**DIRECTIONS FOR THIS TASK**
From the entries that follow, copy exactly the lines beginning at the line holding "entries := s.cache.entries.set e.val (some (entry pins))" and continuing through the line holding "let loaded := fun".

---------- DATA TO PROCESS ----------

/-- The recipe requests and QUEUE LIST (R122, R123, R132), with the BAD_VALUE of each; from a table that is kept LIST returns every
id once, ascending (R123). R121 gives the table no order: that a PUT keeps it in ascending id is the model's choice (log 13). -/
def Obligations.RecipeRequests : Prop :=
  (∀ (s : State) (tag : Byte) (id : Nat) (cs : List (Nat × Nat × Nat)), s.linkIdle → id ≤ 255 → cs.length ≤ 61 →
      (∀ c ∈ cs, c.1 ≤ 255 ∧ c.2.1 ≤ 65535 ∧ c.2.2 ≤ 255) →
      let body := b1 id ++ b1 cs.length ++ cs.flatMap fun c => b1 c.1 ++ b2 c.2.1 ++ b1 c.2.2
      (id = 0 ∨ cs = [] ∨ 3 < cs.length ∨ ¬ (cs.map (·.1)).Nodup
        ∨ (∃ c ∈ cs, c.1 = 0 ∨ 15 < c.1 ∨ c.2.1 = 0 ∨ 20000 < c.2.1 ∨ 1 < c.2.2) →
        exec (.recipePut tag body) s = .next (s.answered 0x50 tag body ⟨.badValue, []⟩))
      ∧ (id = 0 ∨ 15 < id → exec (.queueList tag (b1 id)) s = .next (s.answered 0x5C tag (b1 id) ⟨.badValue, []⟩))) ∧
  ∀ (s : State) (tag : Byte) (id : Nat) (cs : List Component), s.linkIdle → 1 ≤ id → id ≤ 255 → 1 ≤ cs.length →
    cs.length ≤ 3 → (cs.map (·.cls)).Nodup → (∀ c ∈ cs, 1 ≤ c.cls ∧ c.cls ≤ 15 ∧ 1 ≤ c.dose ∧ c.dose ≤ 20000) →
    let comps := fun xs : List Component => xs.flatMap fun c => b1 c.cls ++ b2 c.dose ++ b1 (if c.mandatory then 1 else 0)
    let body := b1 id ++ b1 cs.length ++ comps cs
    let ascending := fun rs : List Recipe => rs.Pairwise fun p q => p.id < q.id
    (s.dosing.recipes.find? (·.id == id) = none → s.dosing.recipes.length < 32 → ∃ rs,
      rs.Perm (⟨id, cs⟩ :: s.dosing.recipes) ∧ (ascending s.dosing.recipes → ascending rs) ∧ exec (.recipePut tag body) s =
        .next (State.answered 0x50 tag body ⟨.ok, [0x00]⟩ { s with dosing := { s.dosing with recipes := rs } }))
    ∧ (s.dosing.recipes.find? (·.id == id) = none → 32 ≤ s.dosing.recipes.length →
      exec (.recipePut tag body) s = .next (s.answered 0x50 tag body ⟨.full, []⟩))
    ∧ (s.dosing.recipes.find? (·.id == id) ≠ none → exec (.recipePut tag body) s =
      .next (State.answered 0x50 tag body ⟨.ok, [0x01]⟩ { s with dosing := { s.dosing with
        recipes := s.dosing.recipes.map fun r => if r.id = id then ⟨id, cs⟩ else r } }))
    ∧ (∀ r, s.dosing.recipes.find? (·.id == id) = some r →
      exec (.recipeGet tag (b1 id)) s = .next (s.answered 0x51 tag (b1 id) ⟨.ok, b1 r.components.length ++ comps r.components⟩)
      ∧ exec (.recipeRetire tag (b1 id)) s = .next (State.answered 0x52 tag (b1 id) ⟨.ok, []⟩
          { s with dosing := { s.dosing with recipes := s.dosing.recipes.filter fun q => q.id != id } }))
    ∧ (s.dosing.recipes.find? (·.id == id) = none →
      exec (.recipeGet tag (b1 id)) s = .next (s.answered 0x51 tag (b1 id) ⟨.notFound, []⟩)
      ∧ exec (.recipeRetire tag (b1 id)) s = .next (s.answered 0x52 tag (b1 id) ⟨.notFound, []⟩))
    ∧ exec (.recipeList tag []) s = .next (s.answered 0x53 tag [] ⟨.ok,
        b1 s.dosing.recipes.length ++ s.dosing.recipes.flatMap fun r => b1 r.id⟩)
    ∧ (RecipesKept s → ∃ ids : List Nat, ids.Pairwise (· < ·) ∧ (∀ i, i ∈ ids ↔ ∃ r ∈ s.dosing.recipes, r.id = i)
      ∧ exec (.recipeList tag []) s = .next (s.answered 0x53 tag [] ⟨.ok, b1 ids.length ++ ids.flatMap b1⟩))
    ∧ (∀ cls, 1 ≤ cls → cls ≤ 15 → exec (.queueList tag (b1 cls)) s = .next (s.answered 0x5C tag (b1 cls) ⟨.ok,
        b1 (s.dosing.queue cls).length ++ (s.dosing.queue cls).flatMap fun w => b1 w.arm.val ++ b1 w.index ++ b2 w.minute
          ++ b1 ((((s.seg? w.arm).bind (·.injectorTimer)).getD 0 + 999) / 1000)⟩))

/-! ## The profile cache -/

/-- A lookup answers a valid, non-dropping entry that matches, and no such entry of a smaller span is in the cache; it misses
only when there is none (R104). -/
def Obligations.LookupFindsSmallestSpan : Prop :=
  ∀ (c : Cache) (meter product : Nat), (∀ (e : EntryId) (x : Entry), c.entries[e] = some x → x.span ≤ 3) →
    let candidate := fun (e : EntryId) (x : Entry) => c.entries[e] = some x ∧ x.dropping = false ∧ x.meter = meter
      ∧ product / 10 ^ x.span = x.base / 10 ^ x.span
    (∀ e, c.lookup meter product = some e → ∃ x, candidate e x ∧ ∀ f y, candidate f y → x.span ≤ y.span)
    ∧ (c.lookup meter product = none → ∀ e x, ¬ candidate e x)

/-- PROFILE LOAD in the layout of R198: BAD_VALUE for an invalid profile (R111); a valid profile of two points goes in place, into
the lowest invalid slot, into the victim's slot, or is refused PINNED (R112); a pinned entry overwritten in place gives its
segment the new serial, and MIXED_CAL when it differs (R113); the oldest want that the profile matches is satisfied: its segment
pins the entry and goes on to AWAIT_INJECTOR within the event, and the list's emptying marks it as its edge selection asks (R61,
R109, R112, R168). -/
def Obligations.ProfileLoad : Prop :=
  (∀ (s : State) (tag : Byte) (m base span pr kn alpha low slow adv tol ser : Nat) (curve : List (Nat × Nat)), s.linkIdle →
      m ≤ 255 → base ≤ 65535 → span ≤ 255 → pr ≤ 255 → kn ≤ 4294967295 → alpha ≤ 65535 → low ≤ 4294967295 →
      slow ≤ 4294967295 → adv ≤ 4294967295 → tol ≤ 4294967295 → ser ≤ 65535 → curve.length ≤ 36 →
      (∀ c ∈ curve, c.1 ≤ 65535 ∧ c.2 ≤ 4294967295) →
      let body := b1 m ++ b2 base ++ b1 span ++ b1 pr ++ b4 kn ++ b2 alpha ++ b4 low ++ b4 slow ++ b4 adv ++ b4 tol ++ b2 ser
        ++ b1 curve.length ++ curve.flatMap fun c => b2 c.1 ++ b4 c.2
      23 < m ∨ 3 < span ∨ base = 0 ∨ 9999 < base ∨ base % 10 ^ span ≠ 0 ∨ 2 < pr ∨ kn < 1000 ∨ 2000000 < kn
        ∨ curve.length < 2 ∨ 6 < curve.length ∨ (∃ c ∈ curve, 9999 < c.1 ∨ c.2 < 90000 ∨ 110000 < c.2)
        ∨ ¬ curve.Pairwise (fun c d => c.1 < d.1) ∨ 2500 < alpha ∨ 2000000 < low ∨ 2000000 < slow ∨ 200000 < adv
        ∨ 1000000 < tol →
      exec (.profileLoad tag body) s = .next (s.answered 0x40 tag body ⟨.badValue, []⟩)) ∧
  ∀ (s : State) (tag : Byte) (m base span pr kn alpha low slow adv tol ser q1 f1 q2 f2 : Nat), s.linkIdle → m ≤ 23 →
    1 ≤ base → base ≤ 9999 → span ≤ 3 → base % 10 ^ span = 0 → pr ≤ 2 → 1000 ≤ kn → kn ≤ 2000000 → alpha ≤ 2500 →
    low ≤ 2000000 → slow ≤ 2000000 → adv ≤ 200000 → tol ≤ 1000000 → ser ≤ 65535 → q1 < q2 → q2 ≤ 9999 →
    90000 ≤ f1 → f1 ≤ 110000 → 90000 ≤ f2 → f2 ≤ 110000 →
    let body := b1 m ++ b2 base ++ b1 span ++ b1 pr ++ b4 kn ++ b2 alpha ++ b4 low ++ b4 slow ++ b4 adv ++ b4 tol ++ b2 ser
      ++ b1 2 ++ b2 q1 ++ b4 f1 ++ b2 q2 ++ b4 f2
    let entry := fun pins => (⟨m, base, span, if pr = 0 then .low else if pr = 1 then .medium else .high, kn,
      [⟨q1, f1⟩, ⟨q2, f2⟩], alpha, low, slow, adv, tol, ser, pins, false⟩ : Entry)
    let tagged := fun (e : EntryId) => ∃ x, s.entry e = some x ∧ x.meter = m ∧ x.base = base ∧ x.span = span
      ∧ x.dropping = false
    let written := fun (e : EntryId) (pins : Nat) => { s with cache := { s.cache with
      entries := s.cache.entries.set e.val (some (entry pins)) e.isLt, recency := e :: s.cache.recency.filter (· != e) } }
    let wanted := fun w : Want => w.meter = m ∧ w.product / 10 ^ span = base / 10 ^ span
    let loaded := fun (word : Byte) (e : EntryId) (victim : List Byte) (x : State) =>
      ((∀ w ∈ s.cache.wants, ¬ wanted w) → exec (.profileLoad tag body) s =
        .next (State.answered 0x40 tag body ⟨.ok, [word] ++ b1 e.val ++ victim ++ [0xFF]⟩ x))
      ∧ ∀ before w after g o l p k, s.cache.wants = before ++ w :: after → (∀ v ∈ before, ¬ wanted v) → wanted w →
        Uncounted w.arm g o l p s → (s.bay g.bay).state = .loading → o.noteSlot = some k → g.claims = [] → g.undosed = 0 →
        g.injectorTimer = none → ∃ v t : State, exec (.profileLoad tag body) s =
          .next (t.answered 0x40 tag body ⟨.ok, [word] ++ b1 e.val ++ victim ++ b1 w.arm.val⟩)
        ∧ v.arm w.arm = { s.arm w.arm with status := .segment { g with
            phase := .awaitInjector, entry := some e, calSerial := some ser, wantTimer := none } }
        ∧ v.cache = { x.cache with
            entries := s.cache.entries.set e.val (some (entry 1)) e.isLt
            wants := s.cache.wants.filter fun u => u.arm != w.arm }
        ∧ OnlyMarks [.want] s v ∧ WantMarked s v ∧ OtherArms w.arm s v ∧ SameExcept [.arms, .cache, .att] s v
        ∧ EntersInjector w.arm
            { g with phase := .awaitInjector, entry := some e, calSerial := some ser, wantTimer := none } k v t
    (∀ e x, tagged e → (∀ f, tagged f → f = e) → s.entry e = some x → (∀ a g, s.seg? a = some g → g.entry ≠ some e) →
      loaded 0x04 e [0xFF, 0xFF, 0xFF, 0xFF] (written e x.pinCount))
    ∧ (∀ e x a g, tagged e → (∀ f, tagged f → f = e) → s.entry e = some x → s.seg? a = some g → g.entry = some e →
      (∀ c h, s.seg? c = some h → h.entry = some e → c = a) → (∀ w ∈ s.cache.wants, ¬ wanted w) →
      exec (.profileLoad tag body) s = .next (State.answered 0x40 tag body
        ⟨.ok, [0x04] ++ b1 e.val ++ [0xFF, 0xFF, 0xFF, 0xFF, 0xFF]⟩ ((written e x.pinCount).modArm a fun y => { y with
          status := .segment { g with
            calSerial := some ser, mixedCal := g.mixedCal || decide (g.calSerial ≠ some ser) } })))
    ∧ (∀ e, (∀ f, ¬ tagged f) → s.entry e = none → (∀ f, f < e → s.entry f ≠ none) →
      loaded 0x05 e [0xFF, 0xFF, 0xFF, 0xFF] (written e 0))
    ∧ (∀ e x before after, (∀ f, ¬ tagged f) → (∀ f, s.entry f ≠ none) → s.entry e = some x → x.pinCount = 0 →
      s.cache.recency = before ++ e :: after →
      (∀ f ∈ after, ∀ y, s.entry f = some y → y.pinCount = 0 → y.priority ≠ x.priority) →
      (∀ f ∈ s.cache.recency, ∀ y, s.entry f = some y → y.pinCount = 0 → x.priority.code ≤ y.priority.code) →
      loaded 0x06 e (b1 x.meter ++ b2 x.base ++ b1 x.span) (written e 0))
    ∧ ((∀ f, ¬ tagged f) → (∀ f, s.entry f ≠ none) → (∀ f x, s.entry f = some x → x.pinCount ≠ 0) →
      exec (.profileLoad tag body) s = .next (s.answered 0x40 tag body ⟨.pinned, []⟩))

/-- PROFILE DROP, PROFILE READ, PROFILE LIST and WANT LIST (R114, R115, R110): BAD_VALUE, NOT_FOUND, and the entry that the tag
names, which of two entries of one tag is the one that is not dropping; the pinning arm is that of the one segment that holds the
entry (read off the segments: the model's reading, log 22). That a DROP of an entry already dropping returns that entry's slot is
the model's choice (log 19). -/
def Obligations.ProfileReads : Prop :=
  ∀ (s : State) (tag : Byte) (meter base span : Nat), s.linkIdle → meter ≤ 255 → base ≤ 65535 → span ≤ 255 →
    let body := b1 meter ++ b2 base ++ b1 span
    let tagged := fun (e : EntryId) (x : Entry) => s.entry e = some x ∧ x.meter = meter ∧ x.base = base ∧ x.span = span
    let pinner := fun (e : EntryId) (n : Nat) => ((∀ a g, s.seg? a = some g → g.entry ≠ some e) ∧ n = 0xFF)
      ∨ ∃ a g, s.seg? a = some g ∧ g.entry = some e ∧ n = a.val ∧ ∀ c h, s.seg? c = some h → h.entry = some e → c = a
    let dropped := fun (a : Answer) (t : State) => exec (.profileDrop tag body) s = .next (t.answered 0x42 tag body a)
    let read := fun a : Answer => exec (.profileRead tag body) s = .next (s.answered 0x41 tag body a)
    (23 < meter ∨ 3 < span → dropped ⟨.badValue, []⟩ s ∧ read ⟨.badValue, []⟩)
    ∧ (meter ≤ 23 → span ≤ 3 → (∀ e x, ¬ tagged e x) → dropped ⟨.notFound, []⟩ s ∧ read ⟨.notFound, []⟩)
    ∧ (∀ e x, meter ≤ 23 → span ≤ 3 → tagged e x → (∀ f y, tagged f y → y.dropping = x.dropping → f = e) →
      (x.dropping = true → ∀ f y, tagged f y → y.dropping = true) →
      (x.dropping = false → x.pinCount = 0 → dropped ⟨.ok, [0x02] ++ b1 e.val⟩ { s with cache := { s.cache with
        entries := s.cache.entries.set e.val none e.isLt, recency := s.cache.recency.filter (· != e) } })
      ∧ (x.dropping = false → x.pinCount ≠ 0 →
        dropped ⟨.ok, [0x07] ++ b1 e.val⟩ (s.modEntry e fun y => { y with dropping := true }))
      ∧ (x.dropping = true → dropped ⟨.ok, [0x07] ++ b1 e.val⟩ s)
      ∧ ∀ before after n, s.cache.recency = before ++ e :: after → e ∉ before → pinner e n →
        read ⟨.ok, b1 x.meter ++ b2 x.base ++ b1 x.span ++ b1 x.priority.code ++ b4 x.kn ++ b2 x.alpha ++ b4 x.lowStart
          ++ b4 x.slowStop ++ b4 x.closeAdvance ++ b4 x.overrunTol ++ b2 x.calSerial ++ b1 x.curve.length
          ++ x.curve.flatMap (fun p => b2 p.q ++ b4 p.mf)
          ++ b1 e.val ++ b1 x.pinCount ++ b1 (if x.dropping then 1 else 0) ++ b1 (before.length + 1) ++ b1 n⟩)
    ∧ (∀ arm : EntryId → Nat, (∀ e ∈ s.cache.recency, pinner e (arm e) ∧ s.entry e ≠ none) →
      exec (.profileList tag []) s = .next (s.answered 0x43 tag [] ⟨.ok,
        b1 s.cache.recency.length ++ s.cache.recency.flatMap fun e => match s.entry e with
          | some x => b1 e.val ++ b1 x.meter ++ b2 x.base ++ b1 x.span ++ b1 x.priority.code ++ b2 x.calSerial
              ++ b4 x.closeAdvance ++ b1 x.pinCount ++ b1 (arm e) ++ b1 (if x.dropping then 1 else 0)
          | none => []⟩))
    ∧ exec (.wantList tag []) s = .next (s.answered 0x44 tag [] ⟨.ok,
      b1 s.cache.wants.length ++ s.cache.wants.flatMap fun w => b1 w.arm.val ++ b1 w.meter ++ b2 w.product ++ b2 w.minute
        ++ b1 ((((s.seg? w.arm).bind (·.wantTimer)).getD 0 + 999) / 1000)⟩)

----------

**EXPECTED OUTPUT**
      entries := s.cache.entries.set e.val (some (entry pins)) e.isLt, recency := e :: s.cache.recency.filter (· != e) } }
    let wanted := fun w : Want => w.meter = m ∧ w.product / 10 ^ span = base / 10 ^ span
    let loaded := fun (word : Byte) (e : EntryId) (victim : List Byte) (x : State) =>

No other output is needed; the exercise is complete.